Motor Symptom Management
Levodopa Therapy
The widely held belief that MSA patients are non-responsive to levodopa is misleading and should be abandoned. 3, 4 Clinical and pathologically proven series document 40-60% levodopa efficacy in MSA patients with predominant parkinsonian features 3, 4, 5.
- All MSA-P patients should receive a levodopa trial despite the reputation for poor response 3, 4
- Initial moderate-to-good dopaminergic response occurs more frequently than previously recognized, though the response is often unsustained with chronic therapy 5
- Dopamine agonists and amantadine may be employed but are not more effective than levodopa 3, 4
A critical pitfall: PD is distinguished by excellent response to dopaminergic medications maintained over many years, in contrast to the limited or unsustained response in MSA and PSP 2. This temporal pattern of response helps confirm the diagnosis retrospectively.
Cerebellar Ataxia
There is no effective drug treatment for cerebellar ataxia in MSA 5. Management focuses on physical therapy and fall prevention strategies.
Deep Brain Stimulation
Deep brain stimulation is contraindicated in MSA and should not be offered, as it is indicated only for PD patients with good levodopa response 1.

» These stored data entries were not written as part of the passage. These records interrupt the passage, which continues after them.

/-- What a trigger does by the line's role, outside RECORD and mutes. A DIRECT line asks ADM for its class in FULL: admitted, or refused
CLASS_DISABLED (R57, R97, R98). A STAGE1 line that is IDLE asks for LISTEN, or for FULL where its class has no listen profile; admitted in
LISTEN it becomes LISTENING (R67); it joins the LISTEN session that its class has (R68); while LISTENING it only counts the repeat (R69).
A STAGE2 line that no listening record names as its partner is ignored; one that the records of one session name upgrades it, in FULL
where no charge test stands against that, or is refused with its class (R70, R71, R100). That the upgraded set leaves out the domains
disabled then is the model's choice (assumption log 23), and so is that a session whose upgrade leaves it 0 ms of run time, its elapsed time
at the class's maximum, is still in the table after the event (assumption log 34). -/
def Obligations.TriggersActByRole : Prop :=
  ∀ (l : LineId) (s : State) (n : Nat), Ready s → FormsTrigger s l n → (s.line l).mute = none →
    let u := s.stableAt l n
    let e := (s.line l).entry
    let c := s.cls e.cls
    let asks := fun w : Profile => Admissible u e.cls ∧ u.yieldsNone c ∧ u.fits c (u.profileCost c w) = true
    let admits := fun (w : Profile) (apq : Nat → Apq) => ∃ t id, exec (.wlDebounceEnd l) s = .next t ∧
      t.admitted u u (lineRequest e.cls l w) id w (apq id) ∧
      (s.roomFor 1 → t.recorded s [s.recordOf .wakeAdmitted id w.code (some (tenths16 (u.profileCost c w)))])
    let refused := fun (x : ClassId) => ∃ t, exec (.wlDebounceEnd l) s = .next t ∧ t.frame = u.frame ∧
      (s.roomFor 1 → t.recorded s [s.recordOf .wakeRefused x.val 0x43 (some l.val)])
    (e.role = .direct → asks .full → admits .full (fun _ => u.apq)) ∧
    (e.role = .direct → c.enabled = false → refused e.cls) ∧
    (e.role = .stage1 → (u.approach l).listen = none →
      (c.listen = none → asks .full → admits .full (fun _ => u.apq)) ∧
      (∀ p, c.listen = some p → asks .listen → admits .listen (fun id => (u.updApproach l (fun a => { a with
        listen := some { session := id, partner := e.partner, window := p.amount * 100 } })).apq)) ∧
      (c.enabled = false → refused e.cls) ∧
      (∀ p x, c.listen = some p → c.enabled = true → tierPasses s.btm.tier c.minTier = true → u.sessionOf? e.cls = some x →
        x.profile = .listen → l ∉ x.listening →
        let window := min (p.amount * 100) (c.maxDuration * 1000 - x.elapsed)
        let added := window - x.remaining
        ∃ t, exec (.wlDebounceEnd l) s = .next t ∧
          (window = 0 → t.frame = u.frame ∧ (s.roomFor 1 → t.recorded s [s.recordOf .wakeCoalesced x.id 1 (some 0)])) ∧
          (window ≠ 0 → t.frame = ((u.updSession x.id (fun y => { y with
              listening := y.listening ++ [l], remaining := y.remaining + added,
              estimate := y.estimate + ceilDiv (x.listenCurrent.getD 0 * added) 1000 })).updApproach l (fun a => { a with
                listen := some { session := x.id, partner := e.partner, window := window } })).frame ∧
            (s.roomFor 1 → t.recorded s [s.recordOf .wakeCoalesced x.id 4 (some (secondsUp added))])))) ∧
    (e.role = .stage1 → (u.approach l).listen.isSome = true → ∃ t, exec (.wlDebounceEnd l) s = .next t ∧
      t.frame = (u.updApproach l (fun a => { a with repeats := min 65535 (a.repeats + 1) })).frame) ∧
    (e.role = .stage2 →
      let matched := fun x : Session => ∃ k r, (u.approach k).listen = some r ∧ r.partner = l ∧ r.session = x.id
      ((∀ x ∈ u.ssc.sessions, ¬ matched x) → ∃ t, exec (.wlDebounceEnd l) s = .next t ∧ t.frame = u.frame) ∧
      (∀ x ∈ u.ssc.sessions, SessionsSound s → matched x → (∀ y ∈ u.ssc.sessions, matched y → y = x) →
        let k := s.cls x.cls
        let cost := u.profileCost k .full
        (k.enabled = false → refused x.cls) ∧
        (k.enabled = true → tierPasses s.btm.tier k.minTier = true →
          (x.active = false ∨ s.exempt k = true ∨ cost ≤ u.headroom [x.id]) → ∃ t, exec (.wlDebounceEnd l) s = .next t ∧
            t.frame = ((u.updSession x.id (fun _ => u.upgradedSession x .full cost)).idleLines x.listening).frame ∧
            (s.roomFor 1 → t.recorded s [s.recordOf .sessionUpgraded x.id 1 (some (tenths16 (x.drawn + cost)))]))))

/-- A listen window's expiry records APPROACH_EXPIRED and returns the line to IDLE; a line that is enabled and not muted is counted once.
At the nuisance limit the count stops the window, mutes the line for its mute time and records LINE_MUTED (R60, R62). With another line
listening the session goes on without this one (R75); the last line's expiry closes the session (R76). -/
def Obligations.ApproachExpires : Prop :=
  ∀ (l : LineId) (r : Listen) (x : Session) (s : State), Ready s → (s.approach l).listen = some r →
    s.session? r.session = some x → x.active = true →
    let u := s.lapse r.window
    (∃ t, exec (.approachExpired l) s = .next t ∧ (t.approach l).listen = none ∧ (t.approach l).repeats = (s.approach l).repeats ∧
      (s.roomFor 1 → t.recorded s [s.recordOf .approachExpired l.val r.session none]) ∧
      ((s.line l).entry.enabled = false ∨ (s.line l).mute.isSome = true → t.wlu = u.wlu) ∧
      ((s.line l).entry.enabled = true → (s.line l).mute = none →
        (¬ (s.line l).atLimit → t.wlu = (u.updLine l Line.counted).wlu) ∧
        ((s.line l).atLimit → t.wlu = (u.updLine l Line.countedOut).wlu ∧
          (s.roomFor 2 → t.recorded s [s.recordOf .approachExpired l.val r.session none, s.muting l]))) ∧
      (x.listening.filter (· != l) ≠ [] →
        t.table = (u.updSession r.session (fun y => { y with listening := x.listening.filter (· != l) })).table) ∧
      (x.listening.filter (· != l) = [] → ∀ y ∈ t.ssc.sessions, y.id ≠ r.session))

Autonomic Dysfunction Management
Orthostatic Hypotension - Non-Pharmacological First
The American Heart Association prioritizes non-pharmacological measures as first-line therapy 1:
- Compression garments (abdominal binders, compression stockings)
- Physical counter-pressure maneuvers (leg crossing, squatting, muscle tensing)

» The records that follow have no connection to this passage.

-- ==== Sys2Proof/Laws/StepKeeps.lean ====
section
/-! SUPPORT. What a step can do, said once: `Kept P` lists what must keep a property P, one field per kind of work; `step_keeps` says that
then every step keeps P. -/

namespace Sys2Proof.Machine

open Host (Outcome)

/-- P is kept by every piece of work that a command consists of. The hypotheses of a field are what the step has checked. -/
structure Kept (P : State → Prop) : Prop where
  lapse : ∀ s n, P s → P (s.lapse n)
  request : ∀ s type p rest, s.held = false → s.lnk.reply = none → s.lnk.inbound = .frame type p :: rest → P s →
    P ({ s with lnk.inbound := rest }.takeFrame type p)
  notice : ∀ s e rest, s.held = false → s.lnk.reply = none → s.lnk.inbound = .notice e :: rest → P s →
    P ({ s with lnk.inbound := rest }.takeNotice e)
  arrive : ∀ s e, s.linkLive = true → P s → P (s.arrive e)
  receiver : ∀ s r, s.lnk.receiver ≠ .dead → r ≠ .dead → P s → P (s.setReceiver r)
  replySent : ∀ s, s.held = false → s.lnk.reply.isSome = true → P s → P s.replySent
  ignPin : ∀ s i, i = (if s.held then s.mdc.ign.pinChangeHeld true else s.mdc.ign.pinChange true) ∨
    i = (if s.held then s.mdc.ign.pinChangeHeld false else s.mdc.ign.pinChange false) → P s → P { s with mdc.ign := i }
  servicePin : ∀ s i, P s → P { s with mdc.service := i }
  pgPin : ∀ s d b, P s → P (s.updDom d (fun x => if s.held then { x with pgPin := b } else x.pgChange b))
  wlPinHeld : ∀ s l b, s.held = true → P s → P (s.updLine l (fun x => { x with pin := b }))
  holdInReset : ∀ s, P s → P s.holdInReset
  leaveReset : ∀ s, s.held = true → P s → P s.powerOn.finish
  ignSettles : ∀ s, s.held = false → P s → P s.ignSettles.finish
  wlChange : ∀ s l b, s.held = false → P s → P (s.wlChange l b).finish
  wlSettles : ∀ s l, s.held = false → P s → P (s.wlSettles l).finish
  rampDone : ∀ s d, s.held = false → (s.dom d).state = .ramping → P s → P (s.rampDone d).demandChanged.finish
  pgLost : ∀ s d, s.held = false → (s.dom d).state.live = true → P s →
    P (State.finish (if (s.pgLost d).demandChanged.lnk.resetDue && (s.pgLost d).demandChanged.lnk.reply.isNone
      then (s.pgLost d).demandChanged.softwareReset else (s.pgLost d).demandChanged))
  rampFailed : ∀ s d, s.held = false → (s.dom d).state = .ramping → P s → P (s.rampFailed d).demandChanged.finish
  holdoff : ∀ s d, s.held = false → (s.dom d).state = .holdoff → P s → P (s.powerOff d .demandGone).demandChanged.finish
  retry : ∀ s d, s.held = false → (s.dom d).state = .faultWait → P s → P (s.enterQueued d).demandChanged.finish
  nuisanceWindow : ∀ s l, s.held = false → P s → P (s.updLine l (fun x => { x with window := none, nuisance := 0 })).finish
  endMute : ∀ s l, s.held = false → P s → P (s.endMute l .expired).finish
  windowExpired : ∀ s l r, s.held = false → (s.approach l).listen = some r → P s → P (s.windowExpired l r).finish
  handoverTimeout : ∀ s, s.held = false → s.mdc.handoverTimer.isSome = true → P s → P (s.enterParked .handoverTimeout).finish
  sample : ∀ s i v p, s.held = false → P s → P (s.sampleWork i v p).finish
  closeSession : ∀ s id, s.held = false → P s → P (s.closeSession id .expired).finish
  secondRises : ∀ s, s.held = false → P s → P s.secondRises.finish
  finish : ∀ s, s.held = false → P s → P s.finish
  pulseEnd : ∀ s, s.held = false → P s → P (State.finish { s with evq.pulse := none })

/-! ### What a lapse leaves -/

@[simp] theorem lapse_held (s : State) (n : Nat) : (s.lapse n).held = s.held := by
  unfold State.lapse; (repeat' split) <;> rfl

theorem lapse_dom_state (s : State) (n : Nat) (d : DomId) : ((s.lapse n).dom d).state = (s.dom d).state := by
  unfold State.lapse; (repeat' split) <;> simp [State.dom, Domain.lapse]

theorem lapse_handoverTimer (s : State) (n : Nat) : (s.lapse n).mdc.handoverTimer.isSome = s.mdc.handoverTimer.isSome := by
  unfold State.lapse; (repeat' split) <;> simp [Mdc.lapse, countDown]

theorem lapse_reply (s : State) (n : Nat) : (s.lapse n).lnk.reply = s.lnk.reply := by
  unfold State.lapse; (repeat' split) <;> rfl

/-! ### Inversion of the two kinds of event -/

/-- A timed event that answers a next state leaves the device as it was, or is taken after the time left has passed. -/
theorem timed_next {s t : State} {left : Option Nat} {work : State → State} (h : s.timed left work = .next t) :
    t = s ∨ ∃ n, left = some n ∧ s.held = false ∧ t = (work (s.lapse n)).finish := by
  unfold State.timed at h
  split at h
  · injection h with h; exact .inl h.symm
  · next hh =>
    split at h
    · injection h with h; exact .inl h.symm
    · next n => injection h with h; exact .inr ⟨n, rfl, by simpa using hh, h.symm⟩

theorem takeNext_keeps {P : State → Prop} (k : Kept P) {s : State} (hh : s.held = false) (h : P s) : P s.takeNext := by
  unfold State.takeNext
  split
  · exact h
  · next hr =>
    have hr' : s.lnk.reply = none := by simpa using hr
    split
    · exact h
    · next t p rest he =>
      exact k.request s t p rest hh hr' he h
    · next e rest he =>
      exact k.notice s e rest hh hr' he h

theorem receive_keeps {P : State → Prop} (k : Kept P) {s : State} (e : Inbound) (hh : s.held = false) (h : P s) :
    P (s.receive e) := by
  unfold State.receive
  split
  · next hl =>
    refine takeNext_keeps k ?_ (k.arrive s e hl h)
    unfold State.arrive; split <;> exact hh
  · exact h

theorem lrx_keeps {P : State → Prop} (k : Kept P) {s : State} (b : Byte) (hh : s.held = false) (h : P s) : P (s.lrx b) := by
  unfold State.lrx
  split
  · exact h
  · next hr =>
    split
    · exact k.receiver s _ (by simp [hr]) (by simp) h
    · exact h
  · next hr =>
    split
    · exact k.receiver s _ (by simp [hr]) (by simp) h
    · exact receive_keeps k _ hh (k.receiver s _ (by simp [hr]) (by simp) h)
  · next hr =>
    unfold State.bodyByte
    split
    · exact receive_keeps k _ hh (k.receiver s _ (by simp [hr]) (by simp) h)
    · exact k.receiver s _ (by simp [hr]) (by simp) h
  · next hr => exact k.receiver s _ (by simp [hr]) (by simp) h

theorem gapExpired_keeps {P : State → Prop} (k : Kept P) {s : State} (hh : s.held = false) (h : P s) : P s.gapExpired := by
  unfold State.gapExpired
  split
  · exact h
  · exact h
  · next hr => exact receive_keeps k _ hh (k.receiver s _ (by simp [hr]) (by simp) h)
  · next hr => exact receive_keeps k _ hh (k.receiver s _ (by simp [hr]) (by simp) h)
  · next hr => exact k.receiver s _ (by simp [hr]) (by simp) h

theorem linkRequest_keeps {P : State → Prop} (k : Kept P) {s t : State} {type : Byte} {p : List Byte} (h : P s)
    (he : linkRequest type p s = .next t) : P t := by
  unfold linkRequest at he
  split at he
  · cases he
  · split at he
    · injection he with he; exact he ▸ h
    · next hh => injection he with he; exact he ▸ receive_keeps k _ (by simpa using hh) h

theorem timed_keeps {P : State → Prop} (k : Kept P) {s t : State} {left : Option Nat} {work : State → State}
    (hw : ∀ n, left = some n → s.held = false → P (s.lapse n) → P (work (s.lapse n)).finish) (h : P s)
    (he : s.timed left work = .next t) : P t := by
  obtain rfl | ⟨n, hl, hh, rfl⟩ := timed_next he
  · exact h
  · exact hw n hl hh (k.lapse s n h)

theorem execUnknownTypeFrame_keeps {P : State → Prop} (k : Kept P) {s t : State} (ty : Byte) (p : List Byte) (h : P s)
    (he : execUnknownTypeFrame ty p s = .next t) : P t := by
  have hl : ∀ n, (s.lapse n).held = s.held := fun n => lapse_held s n
  unfold execUnknownTypeFrame at he
  split at he
  · cases he
  · exact linkRequest_keeps k h he

theorem execFrameErrorNotice_keeps {P : State → Prop} (k : Kept P) {s t : State} (e : FrameError) (h : P s)
    (he : execFrameErrorNotice e s = .next t) : P t := by
  have hl : ∀ n, (s.lapse n).held = s.held := fun n => lapse_held s n
  unfold execFrameErrorNotice at he
  split at he
  · injection he with he; exact he ▸ h
  · next hh => injection he with he; exact he ▸ receive_keeps k _ (by simpa using hh) h

theorem execLrxByte_keeps {P : State → Prop} (k : Kept P) {s t : State} (b : Byte) (h : P s)
    (he : execLrxByte b s = .next t) : P t := by
  have hl : ∀ n, (s.lapse n).held = s.held := fun n => lapse_held s n
  unfold execLrxByte at he
  split at he
  · injection he with he; exact he ▸ h
  · next hh => injection he with he; exact he ▸ lrx_keeps k _ (by simpa using hh) h

theorem execGapTimeout_keeps {P : State → Prop} (k : Kept P) {s t : State} (h : P s)
    (he : execGapTimeout s = .next t) : P t := by
  have hl : ∀ n, (s.lapse n).held = s.held := fun n => lapse_held s n
  unfold execGapTimeout at he
  split at he
  · injection he with he; exact he ▸ h
  · next hh =>
    split at he
    · injection he with he; exact he ▸ h
    · injection he with he; exact he ▸ gapExpired_keeps k (by simpa using hh) (k.lapse s _ h)

theorem execReplyEnd_keeps {P : State → Prop} (k : Kept P) {s t : State} (h : P s)
    (he : execReplyEnd s = .next t) : P t := by
  have hl : ∀ n, (s.lapse n).held = s.held := fun n => lapse_held s n
  unfold execReplyEnd at he
  split at he
  · injection he with he; exact he ▸ h
  · next hh =>
    have hh' : s.held = false := by simpa using hh
    split at he
    · injection he with he; exact he ▸ h
    · next n hn =>
      injection he with he
      subst he
      have hr : (s.lapse n).lnk.reply.isSome = true := by
        rw [lapse_reply]; unfold State.leftReply at hn; split at hn
        · assumption
        · cases hn
      have hP := k.lapse s n h
      exact takeNext_keeps k (by rw [replySent_held, hl]; exact hh') (k.replySent _ (by rw [hl]; exact hh') hr hP)

theorem execIgnLevelChange_keeps {P : State → Prop} (k : Kept P) {s t : State} (b : Bool) (h : P s)
    (he : execIgnLevelChange b s = .next t) : P t := by
  have hl : ∀ n, (s.lapse n).held = s.held := fun n => lapse_held s n
  unfold execIgnLevelChange at he
  injection he with he
  subst he
  cases b
  · exact k.ignPin s _ (.inr rfl) h
  · exact k.ignPin s _ (.inl rfl) h

theorem execServiceLevelChange_keeps {P : State → Prop} (k : Kept P) {s t : State} (b : Bool) (h : P s)
    (he : execServiceLevelChange b s = .next t) : P t := by
  have hl : ∀ n, (s.lapse n).held = s.held := fun n => lapse_held s n
  unfold execServiceLevelChange at he
  injection he with he
  exact he ▸ k.servicePin s _ h

theorem execPowerOnReset_keeps {P : State → Prop} (k : Kept P) {s t : State} (h : P s)
    (he : execPowerOnReset s = .next t) : P t := by
  have hl : ∀ n, (s.lapse n).held = s.held := fun n => lapse_held s n
  unfold execPowerOnReset at he
  injection he with he
  exact he ▸ k.holdInReset s h

theorem execLeaveReset_keeps {P : State → Prop} (k : Kept P) {s t : State} (h : P s)
    (he : execLeaveReset s = .next t) : P t := by
  have hl : ∀ n, (s.lapse n).held = s.held := fun n => lapse_held s n
  unfold execLeaveReset at he
  split at he
  · injection he with he; exact he ▸ h
  · next n hn =>
    injection he with he
    subst he
    refine k.leaveReset _ ?_ (k.lapse s n h)
    rw [hl]
    unfold State.leftReset at hn
    split at hn
    · assumption
    · cases hn

theorem execPgPinChange_keeps {P : State → Prop} (k : Kept P) {s t : State} (d : DomId) (b : Bool) (h : P s)
    (he : execPgPinChange d b s = .next t) : P t := by
  have hl : ∀ n, (s.lapse n).held = s.held := fun n => lapse_held s n
  unfold execPgPinChange at he
  injection he with he
  exact he ▸ k.pgPin s d b h

theorem execWlPinChange_keeps {P : State → Prop} (k : Kept P) {s t : State} (l : LineId) (b : Bool) (h : P s)
    (he : execWlPinChange l b s = .next t) : P t := by
  have hl : ∀ n, (s.lapse n).held = s.held := fun n => lapse_held s n
  unfold execWlPinChange at he
  split at he
  · next hh => injection he with he; exact he ▸ k.wlPinHeld s l b hh h
  · next hh =>
    unfold State.outside at he
    split at he
    · injection he with he; exact he ▸ h
    · injection he with he; exact he ▸ k.wlChange s l b (by simpa using hh) h

theorem execIgnDebounceEnd_keeps {P : State → Prop} (k : Kept P) {s t : State} (h : P s)
    (he : execIgnDebounceEnd s = .next t) : P t := by
  have hl : ∀ n, (s.lapse n).held = s.held := fun n => lapse_held s n
  unfold execIgnDebounceEnd at he
  obtain rfl | ⟨n, -, hh, rfl⟩ := timed_next he
  · exact h
  have hp := k.lapse s n h
  exact k.ignSettles _ (by rw [hl]; exact hh) hp

theorem execServiceDebounceEnd_keeps {P : State → Prop} (k : Kept P) {s t : State} (h : P s)
    (he : execServiceDebounceEnd s = .next t) : P t := by
  have hl : ∀ n, (s.lapse n).held = s.held := fun n => lapse_held s n
  unfold execServiceDebounceEnd at he
  obtain rfl | ⟨n, -, hh, rfl⟩ := timed_next he
  · exact h
  have hp := k.lapse s n h
  exact k.finish _ (by show (s.lapse n).held = false; rw [hl]; exact hh)
    (k.servicePin _ _ hp)

theorem execRampComplete_keeps {P : State → Prop} (k : Kept P) {s t : State} (d : DomId) (h : P s)
    (he : execRampComplete d s = .next t) : P t := by
  have hl : ∀ n, (s.lapse n).held = s.held := fun n => lapse_held s n
  unfold execRampComplete at he
  obtain rfl | ⟨n, hn, hh, rfl⟩ := timed_next he
  · exact h
  have hp := k.lapse s n h
  refine k.rampDone _ d (by rw [hl]; exact hh) ?_ hp
  rw [lapse_dom_state]
  unfold State.leftRampComplete at hn
  split at hn
  · next hc => simp at hc; exact hc.1
  · cases hn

- Acute water ingestion (500 mL rapidly consumed)
- Increased salt intake (6-10 grams daily)
- Avoid aggravating factors: post-prandial hypotension, post-micturition, warm environments, and physiological diurnal changes 3, 4
- Head-of-bed elevation to reduce supine hypertension 1
Orthostatic Hypotension - Pharmacological Options
When non-pharmacological measures are insufficient, the American Heart Association recommends 1:
- Midodrine: Alpha-1 agonist causing peripheral vasoconstriction
- Droxidopa: Synthetic norepinephrine precursor
- Fludrocortisone: Mineralocorticoid for volume expansion
Critical monitoring requirement: All pharmacological agents for orthostatic hypotension carry risk of supine hypertension, requiring careful blood pressure monitoring in both positions 1.
Genitourinary Symptoms
Urinary dysfunction (incontinence, retention) and impotence are present in 83% of MSA patients and significantly impact quality of life 1, 3, 4:
- Urinary retention: Intermittent catheterization or alpha-blockers
- Urinary incontinence: Anticholinergics (with caution for cognitive effects)
- Erectile dysfunction: Phosphodiesterase-5 inhibitors (with careful blood pressure monitoring given autonomic dysfunction)

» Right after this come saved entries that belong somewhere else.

theorem mem_lowest {s : State} {xs : List Session} {x : Session} (h : s.lowest xs = some x) : x ∈ xs := by
  have key : ∀ (ys : List Session) (o : Option Session), (∀ b, o = some b → b ∈ xs) → (∀ y ∈ ys, y ∈ xs) →
      ys.foldl (fun best x => match best with
        | none => some x
        | some b => if s.priorityOf x < s.priorityOf b then some x else some b) o = some x → x ∈ xs := by
    intro ys; induction ys with
    | nil => exact fun o ho _ h => ho x h
    | cons y ys ih =>
      intro o ho hy h
      refine ih _ ?_ (fun z hz => hy z (List.mem_cons_of_mem _ hz)) h
      intro b hb
      cases o with
      | none => cases hb; exact hy y List.mem_cons_self
      | some c =>
        dsimp only at hb; split at hb <;> cases hb
        · exact hy y List.mem_cons_self
        · exact ho b rfl
  exact key xs none (fun b hb => by cases hb) (fun _ h => h) h

/-- The table never holds more than 6 when a place is made. -/
theorem makePlace_room {s t : State} {c : ClassEntry} (h6 : s.ssc.sessions.length ≤ 6) (h : s.makePlace c = some t) :
    t.ssc.sessions.length < 6 := by
  unfold State.makePlace at h
  split at h
  · cases h; assumption
  · split at h
    · split at h
      · next x hx =>
        cases h
        rw [closeSession_sessions]
        have hm := (List.mem_filter.1 (mem_lowest hx)).1
        have : (s.ssc.sessions.filter (fun y => y.id != x.id)).length < s.ssc.sessions.length :=
          List.length_filter_lt_length_iff_exists.2 ⟨x, hm, by simp⟩
        omega
      · cases h
    · cases h

theorem sessionOf_none {s t : State} {c : ClassId} (hk : t.keys.Sublist s.keys) (h : s.sessionOf? c = none) : t.sessionOf? c = none := by
  unfold State.sessionOf? at *
  rw [List.find?_eq_none] at *
  intro x hx hc
  have : (x.id, x.cls) ∈ s.keys := hk.subset (List.mem_map.2 ⟨x, hx, rfl⟩)
  obtain ⟨y, hy, he⟩ := List.mem_map.1 this
  refine h y hy ?_
  have := congrArg Prod.snd he
  simp only at this
  rw [this]; exact hc

theorem chooseProfile_free {s : State} {c : ClassEntry} {w : Profile} {skip : List Nat} {p : Profile} {x : Nat}
    (h : s.chooseProfile c w skip = some (p, some x)) : s.slotTaken = false := by
  unfold State.chooseProfile at h
  split at h
  · cases h
  · split at h
    · cases h
    · unfold State.chargeSuspension at h
      split at h
      · cases h
      · next hf => simpa using hf

namespace Closed

variable {P : State → Prop} (k : Closed P) {s : State}
include k

/-! ### Sessions and admission -/

theorem demandChanged (h : P s) : P s.demandChanged := k.refreshSub _ (k.settle _ h)
theorem approach (l : LineId) (f : Approach → Approach) (h : P s) : P (s.updApproach l f) := k.apq s _ h
theorem idleLine (l : LineId) (h : P s) : P (s.idleLine l) := k.apq s _ h
theorem idleLines (ls : List LineId) (h : P s) : P (s.idleLines ls) := foldl_closed _ (fun _ _ h => k.idleLine _ h) ls h

theorem noteClosed (id : Nat) (h : P s) : P (s.noteClosed id) := by
  unfold State.noteClosed; dsimp only; (repeat' split) <;> first | exact h | exact k.resume _ _ h | exact k.resume _ _ (k.resume _ _ h)

theorem closeSession (id : Nat) (w : CloseReason) (h : P s) : P (s.closeSession id w) := by
  unfold State.closeSession
  split
  · exact h
  · dsimp only
    refine k.noteClosed _ (k.record _ _ _ _ _ rfl (k.idleLines _ ?_))
    split
    · exact k.demandChanged (k.removed _ _ h)
    · exact k.refreshSub _ (k.removed _ _ h)

theorem closeWhere (p : Session → Bool) (w : CloseReason) (h : P s) : P (s.closeWhere p w) :=
  foldl_closed _ (fun _ _ h => k.closeSession _ w h) _ h

theorem suspend (a b : Nat) (hf : s.slotTaken = false) (h : P s) : P (s.suspend a b) := by
  unfold State.suspend
  exact k.record _ _ _ _ _ rfl (k.demandChanged (k.suspended _ _ _ hf h))

theorem resumed (r : Resume) (h : P s) : P (s.resume r) := by
  unfold State.resume; split
  · exact h
  · split
    · exact h
    · dsimp only; split
      · exact k.record _ _ _ _ _ rfl (k.demandChanged (k.session _ _ _ (fun _ => ⟨rfl, rfl, rfl, fun _ => rfl⟩) h))
      · exact k.closeSession _ _ (k.session _ _ _ (fun _ => ⟨rfl, rfl, rfl, fun h => h⟩) h)

theorem resumeNow (h : P s) : P s.resumeNow := by
  unfold State.resumeNow; split
  · exact k.resumed _ (k.resume _ _ h)
  · exact h

theorem refuse (r : Request) (w : Result) (id : Nat) (h : P s) : P (s.refuse r w id).1 := k.record _ _ _ _ _ rfl h

theorem makePlace {t : State} (c : ClassEntry) (h : P s) (ht : s.makePlace c = some t) : P t := by
  unfold State.makePlace at ht
  (repeat' split at ht) <;> first | (cases ht; exact h) | (cases ht; exact k.closeSession _ _ h) | cases ht

theorem exclude (p n : Nat) (h : P s) : P (s.exclude p n) := by
  unfold State.exclude; dsimp only
  split
  · exact h
  · split
    · exact foldl_closed _ (fun _ _ h => k.closeSession _ _ h) _ h
    · next hf => exact foldl_closed _ (fun _ _ h => k.closeSession _ _ h) _ (k.suspend _ _ (by simpa using hf) h)

theorem createSession {u : State} (r : Request) (p : Profile) (c : Nat) {v : State} {e : ClassEntry} (hv : P v) (hp : v.makePlace e = some u) (hu : P u)
    (hc : u.sessionOf? r.cls = none) (hk : s.keys.Sublist u.keys) (h : P s) : P (s.createSession r u.takeId.2 p c) := by
  unfold State.createSession; dsimp only
  refine k.record _ _ _ _ _ rfl ?_
  have h' := k.demandChanged (k.created s v e u (s.newSession r u.takeId.2 p c) hv hp hu hc rfl hk rfl rfl h)
  split
  · exact k.approach _ _ h'
  · exact h'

Treatment of genitourinary symptoms should be prioritized to improve quality of life 3, 4.
Nutritional Considerations
While the available guidelines focus primarily on Parkinson's disease rather than MSA specifically, some principles may apply 6:
- Regular monitoring of body weight and nutritional status is important in neurodegenerative diseases 6
- Medical nutrition therapy should be considered to improve well-being and quality of life 6
Prognosis and Palliative Care
MSA has a mean disease duration of approximately 6 years from diagnosis, with typical onset between ages 55-65 years 1. Because no drug treatment consistently benefits patients with MSA in the long-term, palliative therapies become critically important 5. Management should shift toward comfort measures, fall prevention, aspiration precautions, and end-of-life planning as the disease progresses 5, 7.
Future Directions
The pathological hallmark of MSA is glial cytoplasmic inclusions containing misfolded α-synuclein 1. Experimental evidence confirms the key role of alpha-synuclein aggregation in MSA pathogenesis, and transgenic and toxic animal models are being developed to assess candidate neuroprotective drugs 7. However, no neuroprotective therapies are currently available for clinical use 5, 7.